While training, we have to take into account spatial autocorrelation: Nearby points are generally strongly correlated than the ones further away. This can mess with the model. To reduce the impact, we use an approach called spatial block cross-validation. We make sure that the points that are used for training have a minimum distance from the testing points. This reduces spatial autocorrelation and makes our model more robust.

Without further ado, let’s present the results. Below, you can see the habitat suitability of the Ibis in Italy. Green means high suitability, and red means bad suitability. In black, the sightings are shown.

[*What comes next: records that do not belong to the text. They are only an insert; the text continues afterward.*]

-- ==== Sys2Proof/Machine/SeqRows.lean ====
section
/-! DEFINITION. Inputs, feedback, marks and commands of the outlet sequencer (chapter 07). -/

namespace Sys2Proof.Machine

/-- The sequencer runs: it stands in the service domain, and no context steps in recovery (R597). -/
def seqOn (s : State) : Bool := s.glb.phase == .running && !s.upd.recovery

/-! ### Pilot (R214 to R216) -/

/-- The class of an evaluation (R215) by MODE and the two plateaus. -/
def pilotClass (mode : BitVec 3) (high low : BitVec 12) : BitVec 3 :=
  let h := high.toNat
  let neg (v : Nat) : Bool := 205 ≤ v && v ≤ 614
  if mode = 2 then (if neg h then 5 else 7)
  else
    let k : BitVec 3 :=
      if 3892 ≤ h then 7 else if 3482 ≤ h then 0 else if 3072 ≤ h then 1 else if 2663 ≤ h then 2 else if 2253 ≤ h then 3
      else if 1844 ≤ h then 4 else 7
    if mode = 1 && (k == 1 || k == 2 || k == 3) && !neg low.toNat then 6 else k

/-- MODE at the front-end now (R104, R216). -/
def Ctx.feMode (c : Ctx) (now : Nat) : BitVec 3 := if c.modeDue || decide (now < c.modeAt) then c.modeOld else c.mode

/-- The evaluation's period of 1 ms contains a MODE change (R216). -/
def Ctx.modeChanged (c : Ctx) (now : Nat) : Bool :=
  !c.modeDue && c.modeAt != 0 && decide (c.modeAt ≤ now) && decide (now < c.modeAt + msNs)

/-- The island's own pilot class, with the grace of R256: the invariant keeps holding where it held. -/
def islandPilot (s : State) (o : Fin 128) (k : BitVec 3) : State :=
  let d := ((s.safRec o).map (·.dAllowed)).getD false
  s.onSaf o fun x => { x with
    pilot := k
    pilotGraceUntil :=
      if k = 1 then (if x.pilot = 2 ∨ (x.pilot = 3 ∧ d) then some (s.now + 100 * msNs) else if x.pilot = 1 then x.pilotGraceUntil else none)
      else none }

/-- A toggle is counted at an outlet of an open toggle window (R325). -/
def countToggle (s : State) (o : Fin 128) : State :=
  let h := s.handle o
  s.onRuns fun l => l.map fun r =>
    if r.phase = .validating ∧ r.togUntil.isSome ∧ r.held.contains h then
      { r with toggles := if r.toggles.any (fun t => t.1 == h) then r.toggles.map fun t => if t.1 = h then (h, t.2 + 1) else t
                          else r.toggles ++ [(h, 1)] }
    else r

/-- The toggle detector of R325, on single evaluations: B, C for TOG_MIN to TOG_MAX, then B. -/
def toggleStep (s : State) (o : Fin 128) (k : BitVec 3) : State :=
  let x := s.sta o
  if !x.togHeld then s
  else if k = 1 then
    let len := s.now - x.togAt
    let s' := s.onSta o fun x => { x with togState := 1 }
    if x.togState = 2 ∧ s.cfg.togMin * msNs ≤ len ∧ len ≤ s.cfg.togMax * msNs then countToggle s' o else s'
  else if k = 2 then
    if x.togState = 1 then s.onSta o fun x => { x with togState := 2, togAt := s.now } else s
  else s.onSta o fun x => { x with togState := 0 }

/-- The pilot class is A, E or F: candidacy and association end (R322, R323), and a pending tag write requests an engine (R454). -/
def pilotGone (s : State) (o : Fin 128) (k : BitVec 3) : State :=
  if k = 0 ∨ k = 4 ∨ k = 5 then
    let s := endAssoc (leaveRuns s o) o 0
    if k = 0 ∧ (s.aut1 o).tagEn ∧ 0 < (s.tagJ1 o).pend then requestEngine s o else s
  else s

/-- A qualifying change (R316): candidacy by its first evaluation, and a pending increment of the cable tag (R475). -/
def qualify (s : State) (o : Fin 128) (tick : Nat) : State :=
  let s := s.onSta o fun x => { x with qualTick := some tick }
  if (s.aut1 o).tagEn then mirrorTag (s.onTagJ o fun j => { j with pend := j.pend + 1 }) o else s

/-- A new class takes effect (R216). -/
def pilotEffect (s : State) (o : Fin 128) (k : BitVec 3) : State :=
  let c := s.ctx o
  let old := c.pilot
  let s := s.onCtx o fun c => { c with pilot := k, pilotCount := 0 }
  let s := postStamped s 0x0101 o (p8 old.toNat ++ p8 k.toNat ++ p16 c.high.toNat ++ p16 c.low.toNat) c.pilotStamp
  let bc (v : BitVec 3) : Bool := v == 1 || v == 2
  let s := if bc k && !bc old then qualify s o c.pilotTick else s
  let s := pilotGone s o k
  let s := if c.enabled && k != 0 then wake s 3 o.val else s
  let s := if (s.sta o).togHeld && bc k then s else queueTrig s o 1 k.toNat
  s.revote

/-- An evaluation with its debouncing (R214, R216). -/
def pilotEval (s : State) (o : Fin 128) (high low : BitVec 12) : State :=
  let s := s.onCtx o fun c => { c with high := high, low := low }
  let c := s.ctx o
  match s.ctxProfile o with
  | none => s
  | some p =>
    if c.modeChanged s.now then s.onCtx o fun c => { c with pilotCount := 0 }
    else
      let k := pilotClass (c.feMode s.now) high low
      let s := toggleStep (islandPilot s o k) o k
      if k = c.pilot then s.onCtx o fun c => { c with pilotCount := 0, pilotCand := k }
      else
        let first := c.pilotCount == 0 || k != c.pilotCand
        let n := if first then 1 else c.pilotCount + 1
        let s := s.onCtx o fun c => { c with
          pilotCand := k, pilotCount := n
          pilotStamp := if first then s.tim.mains else c.pilotStamp
          pilotTick := if first then s.now else c.pilotTick }
        if p.prof.debounce ≤ n then pilotEffect s o k else s

/-- The lower median of pilot samples (log 137). -/
def medianCode (l : List (BitVec 12)) : Option (BitVec 12) :=
  let x := (l.map (·.toNat)).mergeSort (· ≤ ·)
  (x[(x.length - 1) / 2]?).map (BitVec.ofNat 12)

/-- The two plateaus of an evaluation (R214, R215) from the samples of the last 1,000 frames, oldest first: in MODE 1 the period begins with
its high part of DUTY samples, and samples within 3 µs of an edge are left out; in MODE 0 there is only a high part, and in MODE 2 every
sample is taken as the plateau (log 137). -/
def plateaus (mode : BitVec 3) (duty : Nat) (l : List (Option (BitVec 12))) : Option (BitVec 12) × Option (BitVec 12) :=
  let some_ (x : List (Option (BitVec 12))) : List (BitVec 12) := x.filterMap id
  if mode = 1 then
    (medianCode (some_ ((l.take (duty - 3)).drop 3)), medianCode (some_ ((l.take 997).drop (duty + 3))))
  else
    let m := medianCode (some_ l)
    (m, if mode = 2 then m else none)

/-- PILOT_EVALUATION (R214): of a PWM period in MODE 1, else at the next millisecond of tick time. An evaluation that has no sample of its
high part counts for nothing, and a plateau without samples stays as it was (DESIGN CHOICE, log 137). -/
def execPilotEvaluation (o : Fin 128) (s : State) : Res :=
  .next (if !seqOn s then s
  else
    let mode := (s.ctx o).feMode s.now
    let s := if mode = 1 then s else s.toTick ((s.now / msNs + 1) * msNs)
    let c := s.ctx o
    let p := plateaus mode c.duty.toNat c.pilots.reverse
    match p.1 with
    | some h => pilotEval s o h (p.2.getD c.low)
    | none => s)

/-! ### Proximity (R217) -/

/-- The class of a PP_RAW code (R217). -/
def proxClass (raw : BitVec 8) : BitVec 3 :=
  let v := raw.toNat
  if v ≤ 30 then 5 else if v ≤ 80 then 4 else if v ≤ 136 then 3 else if v ≤ 190 then 2 else if v ≤ 232 then 1 else 0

We can see that the Ibis likes flat areas and does not like the mountains. The northern flats of Italy are very popular with Ibis. With the most sightings and great suitability. Generally, the coastal areas are popular with the Ibis. Somehow, similar to Australians during Euro Summer. Generally, they prefer low altitudes without slopes. The tree canopy cover is not as important for the Ibis as it is for other birds. As the Ibis is quite big, most predators avoid it.

Final Thoughts 🧵

This project was really fun as it included my favourite bird in my neighbourhood. Turned out there was already similar research being done and published in Nature. So, we now have the technical skills to publish in Nature in 2021. Of course, the paper goes into much more detail about the Ibis, it’s history, how it got to Italy and more. But this is the great thing about a blog post. It does not need to be this extensive.

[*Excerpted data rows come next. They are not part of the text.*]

-- ==== Sys2Proof/Machine/Firmware.lean ====
section
/-! DEFINITION. Image slots (chapter 21): headers, verification, the swap of firmware slots, trials, and the switches that a commit
mark carries out. -/

namespace Sys2Proof.Machine

/-! ### Slots (R588) -/

/-- Change a firmware slot. -/
def State.onFw (s : State) (t : Fin 3) (b : Fin 2) (f : FwSlot → FwSlot) : State :=
  { s with upd := { s.upd with fw := vmod s.upd.fw t fun v => vmod v b f } }

/-- Firmware slot `b` of target `t`. -/
def State.fwSlot (s : State) (t : Fin 3) (b : Fin 2) : FwSlot := vget (vget s.upd.fw t) b

/-- Change a configuration slot. -/
def State.onCfg (s : State) (k : Fin 4) (f : CfgSlot → CfgSlot) : State :=
  { s with upd := { s.upd with cfg := vmod s.upd.cfg k f } }

/-- Configuration slot `k`. -/
def State.cfgSlot (s : State) (k : Fin 4) : CfgSlot := vget s.upd.cfg k

/-- The slot of target `t` in a state. -/
def State.fwIn (s : State) (t : Fin 3) (st : FwState) : Option (Fin 2) :=
  (List.finRange 2).find? fun b => (s.fwSlot t b).state == st

/-- A target has an image to run (R596). -/
def State.fwRuns (s : State) (t : Fin 3) : Bool := (s.fwIn t .active).isSome || (s.fwIn t .trial).isSome

/-- The configuration slot in a state. -/
def State.cfgIn (s : State) (st : CfgState) : Option (Fin 4) :=
  (List.finRange 4).find? fun k => (s.cfgSlot k).state == st

/-- An image may be written into a slot of this state (R588). -/
def FwState.writable (x : FwState) : Bool := x == .empty || x == .writing || x == .stored || x == .bad

/-- An image may be written into a slot of this state (R588). -/
def CfgState.writable (x : CfgState) : Bool := x == .empty || x == .writing || x == .stored || x == .bad

/-- The slot of a firmware target that takes an image: the one that is being written, else one that may be written (R588). -/
def State.fwFree (s : State) (t : Fin 3) : Option (Fin 2) :=
  (s.fwIn t .writing).or ((List.finRange 2).find? fun b => (s.fwSlot t b).state.writable)

/-- Largest image of a target with its header (R588). -/
def imageRoom (t : Nat) : Nat := match t with | 0 => 0x400000 | 1 => 0x100000 | _ => 0x80000

/-! ### Headers (R589) -/

/-- VERSION of an image. -/
def imgVersion (m : List Host.Cell) : BitVec 32 := Memory.word m 4
/-- LENGTH of an image's body. -/
def imgLength (m : List Host.Cell) : Nat := (Memory.word m 8).toNat
/-- BODY_HASH of an image: SHA-256 as a string of bytes. -/
def imgHash (m : List Host.Cell) : BitVec 256 := BitVec.ofNat 256 (ofBytesBE (Memory.read m 32 32))
/-- The body of an image. -/
def imgBody (m : List Host.Cell) : List Byte := Memory.read m 256 (imgLength m)
/-- The image as it travels: header and body. -/
def imgAll (m : List Host.Cell) : List Byte := Memory.read m 0 (imgLength m + 256)
/-- CFG_MAX of an application image; CFG_FORMAT of a configuration image. -/
def imgFormat (m : List Host.Cell) : Nat := fld (Memory.word m 12) 16 8

/-- The first check of R590 that is not the signature's and fails; 0 = none. The shipping stepping is C (chapter 00). -/
def headerCause (t : Nat) (m : List Host.Cell) : Nat :=
  let w0 := Memory.word m 0
  let w3 := Memory.word m 12
  let w4 := Memory.word m 16
  if fld w0 0 16 ≠ 0x4B51 ∨ fld w0 24 8 ≠ 1 ∨ fld w4 0 16 ≠ 0x0128 ∨ !bit w4 18 then 1
  else if fld w0 16 8 ≠ t ∨ imageRoom t < imgLength m + 256 then 2
  else if fld w3 0 2 ≠ (if t < 2 then 0 else if t = 2 then 1 else 2) then 3
  else 0

/-- The public key an image is verified with (R548, R590). -/
def imageKey (s : State) (t : Nat) : Option (BitVec 256 × BitVec 256) × State :=
  let dbg := s.key.dbgKeys
  if t < 2 then (some (Config.romKey (if dbg then 6 else 5)), s)
  else if t = 2 then (some (Config.romKey (if dbg then 8 else 7)), s)
  else if dbg then (some (Config.romKey 9), s)
  else
    let r := useKey s 9
    (r.1.map fun m => (num256 m, num256 (m.drop 32)), r.2)

/-- The hash and the signature of an image hold (R589, R590 cause 4). -/
def signatureOk (m : List Host.Cell) (key : Option (BitVec 256 × BitVec 256)) : Bool :=
  match key with
  | some q =>
    sha256 (imgBody m) == imgHash m &&
      ecdsaVerify q.1 q.2 (sha256 (Memory.read m 0 64)) (BitVec.ofNat 256 (ofBytesBE (Memory.read m 64 32)))
        (BitVec.ofNat 256 (ofBytesBE (Memory.read m 96 32)))
  | none => false

/-- The cause of R590 for an image of target `t`; `floor` decides its cause 5. -/
def verifyCause (s : State) (t : Nat) (m : List Host.Cell) (low : Bool) : Nat × State :=
  let c := headerCause t m
  if c ≠ 0 then (c, s)
  else
    let k := imageKey s t
    (if !signatureOk m k.1 then 4 else if low then 5 else 0, k.2)

/-- The versions of stored configuration images are told to the other devices (R601, R604). -/
def tellVersions (s : State) : State :=
  let imgs := s.upd.cfg.toList.filterMap fun c => if c.state == .stored then some (c.version, imgHash c.bytes) else none
  (List.finRange 4).foldl (fun s p => if (vget s.tie.ports p).up then s.send (.tie p (.versions s.upd.cfgHighest imgs)) else s) s

/-- The Image stored event. -/
def storedEvent (s : State) (t slot : Nat) (v : BitVec 32) (cause : Nat) (by_ : Option Cmd) : State :=
  postDev s 0x0E00 (p8 t ++ p8 slot ++ p32 v.toNat ++ p8 cause) by_

/-- A firmware slot is verified (R590): STORED, or BAD with the first check that failed. -/
def verifyFw (s : State) (t : Fin 3) (b : Fin 2) (by_ : Option Cmd) : State × Bool :=
  let m := (s.fwSlot t b).bytes
  let v := imgVersion m
  let r := verifyCause s t.val m (decide (v.toNat < (vget s.upd.floors t).toNat))
  let s := r.2.onFw t b fun x => { x with state := if r.1 = 0 then .stored else .bad, version := v, hash := imgHash m }
  let s := if r.1 = 0 then s else { s with upd := { s.upd with verifyFail := true } }
  (storedEvent s t.val b.val v r.1 by_, r.1 == 0)

/-- A configuration slot is verified (R590). -/
def verifyCfg (s : State) (k : Fin 4) (by_ : Option Cmd) : State × Bool :=
  let m := (s.cfgSlot k).bytes
  let v := imgVersion m
  let r := verifyCause s 3 m (decide (v.toNat ≤ s.upd.cfgHighest.toNat))
  let s := r.2.onCfg k fun x => { x with
    state := if r.1 = 0 then .stored else .bad, version := v, format := BitVec.ofNat 8 (imgFormat m) }
  let s := if r.1 = 0 then s else { s with upd := { s.upd with verifyFail := true } }
  (tellVersions (storedEvent s 3 k.val v r.1 by_), r.1 == 0)

/-- The first write to a slot sets it to WRITING (R590); its former image no longer counts. -/
def FwSlot.write (x : FwSlot) (a : Nat) (l : List Byte) : FwSlot :=
  { x with state := .writing, bytes := Memory.putAll (if x.state == .writing then x.bytes else []) a l }

/-- The first write to a configuration slot sets it to WRITING. -/
def CfgSlot.write (x : CfgSlot) (a : Nat) (l : List Byte) : CfgSlot :=
  { x with state := .writing, bytes := Memory.putAll (if x.state == .writing then x.bytes else []) a l }

/-- A whole firmware image arrives from another device (R599): stored where a slot takes it. -/
def takeImage (s : State) (t : Fin 3) (bytes : List Byte) : State :=
  match s.fwFree t with
  | some b => (verifyFw (s.onFw t b fun x => { x with state := .writing, bytes := Memory.putAll [] 0 bytes }) t b none).1
  | none => s

/-! ### Activation, confirmation and fall-back (R592 to R595) -/

/-- The trial of a target. -/
def State.trial (s : State) (t : Fin 3) : Option Trial := vget s.upd.trials t

/-- Change the trial of a target. -/
def State.onTrial (s : State) (t : Fin 3) (f : Option Trial → Option Trial) : State :=
  { s with upd := { s.upd with trials := vmod s.upd.trials t f } }

/-- ACTIVE becomes PREVIOUS, and the STORED slot becomes TRIAL (R592). -/
def startTrial (s : State) (t : Fin 3) (by_ : Option Cmd) : State :=
  match s.fwIn t .stored with
  | none => s
  | some b =>
    let old := (s.fwIn t .active).map fun a => (s.fwSlot t a).version
    let s := match s.fwIn t .active with | some a => s.onFw t a fun x => { x with state := .previous } | none => s
    let s := s.onFw t b fun x => { x with state := .trial }
    let s := s.onTrial t fun _ => some ⟨b, s.now, false, 0, false, 0⟩
    postDev s 0x0E01 (p8 t.val ++ p32 (old.getD 0).toNat ++ p32 (s.fwSlot t b).version.toNat) by_

/-- A result of an application trial is told to the partner that waits for it (R593). -/
def tellTrial (s : State) (t : Fin 3) (ok : Bool) (v : BitVec 32) : State :=
  if t = 0 && s.pairLinkUp then s.send (.tie 3 (.fwResult ok v)) else s

/-- The slots are swapped back (R595): PREVIOUS runs again as ACTIVE. The failed slot of a trial becomes BAD; by hand, ACTIVE becomes
PREVIOUS. A failed metrology or safety switch also counts one lockstep mismatch. -/
def fallBack (s : State) (t : Fin 3) (cause : Nat) (by_ : Option Cmd) : State :=
  let bad := (s.fwIn t .trial).or (s.fwIn t .active)
  let wasTrial := (s.fwIn t .trial).isSome
  let v := (bad.map fun b => (s.fwSlot t b).version).getD 0
  let prev := s.fwIn t .previous
  let s := match bad with
    | some b => s.onFw t b fun x => { x with state := if cause = 4 then .previous else .bad }
    | none => s
  let s := match prev with | some p => s.onFw t p fun x => { x with state := .active } | none => s
  let s := s.onTrial t fun _ => none
  let s := if cause = 4 then s else { s with upd := { s.upd with fellBack := true } }
  let s := postDev s 0x0E03 (p8 t.val ++ p32 v.toNat ++ p8 cause) by_
  let s := if wasTrial then tellTrial s t false v else s
  if cause = 4 || t = 0 then s else tally s (if t = 1 then 2 else 3) 0

/-- A trial is confirmed (R594): the floor rises where the image asks for it (R591). -/
def confirmTrial (s : State) (t : Fin 3) (x : Trial) : State :=
  let slot := s.fwSlot t x.slot
  let raise := bit (Memory.word slot.bytes 12) 2
  let s := s.onFw t x.slot fun y => { y with state := .active }
  let s := s.onTrial t fun _ => none
  let s := if raise then { s with upd := { s.upd with floors := vmod s.upd.floors t fun _ => slot.version } } else s
  tellTrial (postDev s 0x0E02 (p8 t.val ++ p32 slot.version.toNat ++ p8 (b2n raise))) t true slot.version

/-- A switch of an island's firmware (R592): its lockstep restart into the other image. -/
def islandRestart (s : State) (t : Fin 3) : State :=
  { s with saf := if t = 1 then { s.saf with legalRestarting := some s.now } else { s.saf with restarting := some s.now } }

/-- Change the switch that waits for a target. -/
def State.onSwitch (s : State) (t : Fin 3) (x : Option SwitchDue) : State :=
  { s with upd := { s.upd with switchDue := vmod s.upd.switchDue t fun _ => x } }

/-- The swap of a switch that is due, and the completion of its command. -/
def doSwitch (s : State) (t : Fin 3) (x : SwitchDue) : State :=
  let s := s.onSwitch t none
  let cmd := x.cmd.bind fun k => (s.cmdRec k.1 k.2).map (·.cmd)
  let s := match x.fallBack with
    | none => startTrial s t cmd
    | some c => fallBack s t c cmd
  match cmd with | some c => complete s c 0 | none => s

/-- What a commit mark does for the islands' firmware (R592, R594): a commit counts toward a metrology trial, and switches that wait
for the mark are made. -/
def switchAtMark (s : State) (good : Bool) : State :=
  let s := if good then s.onTrial 1 fun t => t.map fun x => { x with commits := x.commits + 1 } else s
  ([1, 2] : List (Fin 3)).foldl (fun s t => match vget s.upd.switchDue t with
    | some x => islandRestart (doSwitch s t x) t
    | none => s) s

/-! ### Configuration activations (R601, R604) -/

/-- An activation pends, and its mark is set; where no shared mark is free, it is refused and counted (R73). -/
def pendConfig (s : State) (p : CfgPend) : State :=
  if s.markFree then
    let s := if p.yoyo then s else s.onCfg p.slot fun x => { x with state := .pending }
    ({ s with upd := { s.upd with cfgPend := some p } }.setMark .config p.mark p.slot.val).1
  else refuseMark s .config

/-- A message that every device of the cluster and the partner cluster gets is passed on to the ports it did not come from. -/
def passFrom (s : State) (p : Fin 4) (m : TieMsg) : State :=
  (List.finRange 4).foldl (fun s q => if q != p && (vget s.tie.ports q).up then s.send (.tie q m) else s) s

/-- What a tie frame of chapter 21 does: stored images, versions, and accepted activations of the other devices. -/
def takeUpd (s : State) (p : Fin 4) (m : TieMsg) : State :=
  match m with
  | .image t bytes =>
    let s := if h : t < 3 then takeImage s ⟨t, h⟩ bytes else s
    if p = 3 then passFrom s p m else s
  | .versions high imgs => { s with tie := { s.tie with ports := vmod s.tie.ports p fun x => { x with highest := high, images := imgs } } }
  | .config mark version hash source yoyo auto =>
    let st : CfgState := if yoyo then .previous else .stored
    if s.upd.cfgPend.isSome then s
    else match (List.finRange 4).find? fun k => (s.cfgSlot k).state == st && (imgHash (s.cfgSlot k).bytes == hash) with
    | some k =>
      passFrom (pendConfig s ⟨mark, k, version, source, yoyo, auto⟩) p m
    | none => s
  | .configDrop =>
    match s.upd.cfgPend with
    | some x =>
      let s := if x.yoyo then s else s.onCfg x.slot fun c => { c with state := .stored }
      passFrom ({ s with upd := { s.upd with cfgPend := none } }.dropMark .config x.slot.val) p m
    | none => s
  | _ => s

end Sys2Proof.Machine
end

The biggest reveal was the GBIF platform for wildlife data. I thought it would have been really hard to come by presence data. Now with the basics of SDM, I can think about some more involved topics. The plan was to have an additional part on how the climate will affect the habitat of the Ibis, but as the most important factor for the habitat was the elevation and slope, I think climate projections will not affect the habitat much. But maybe I will do this in a future project.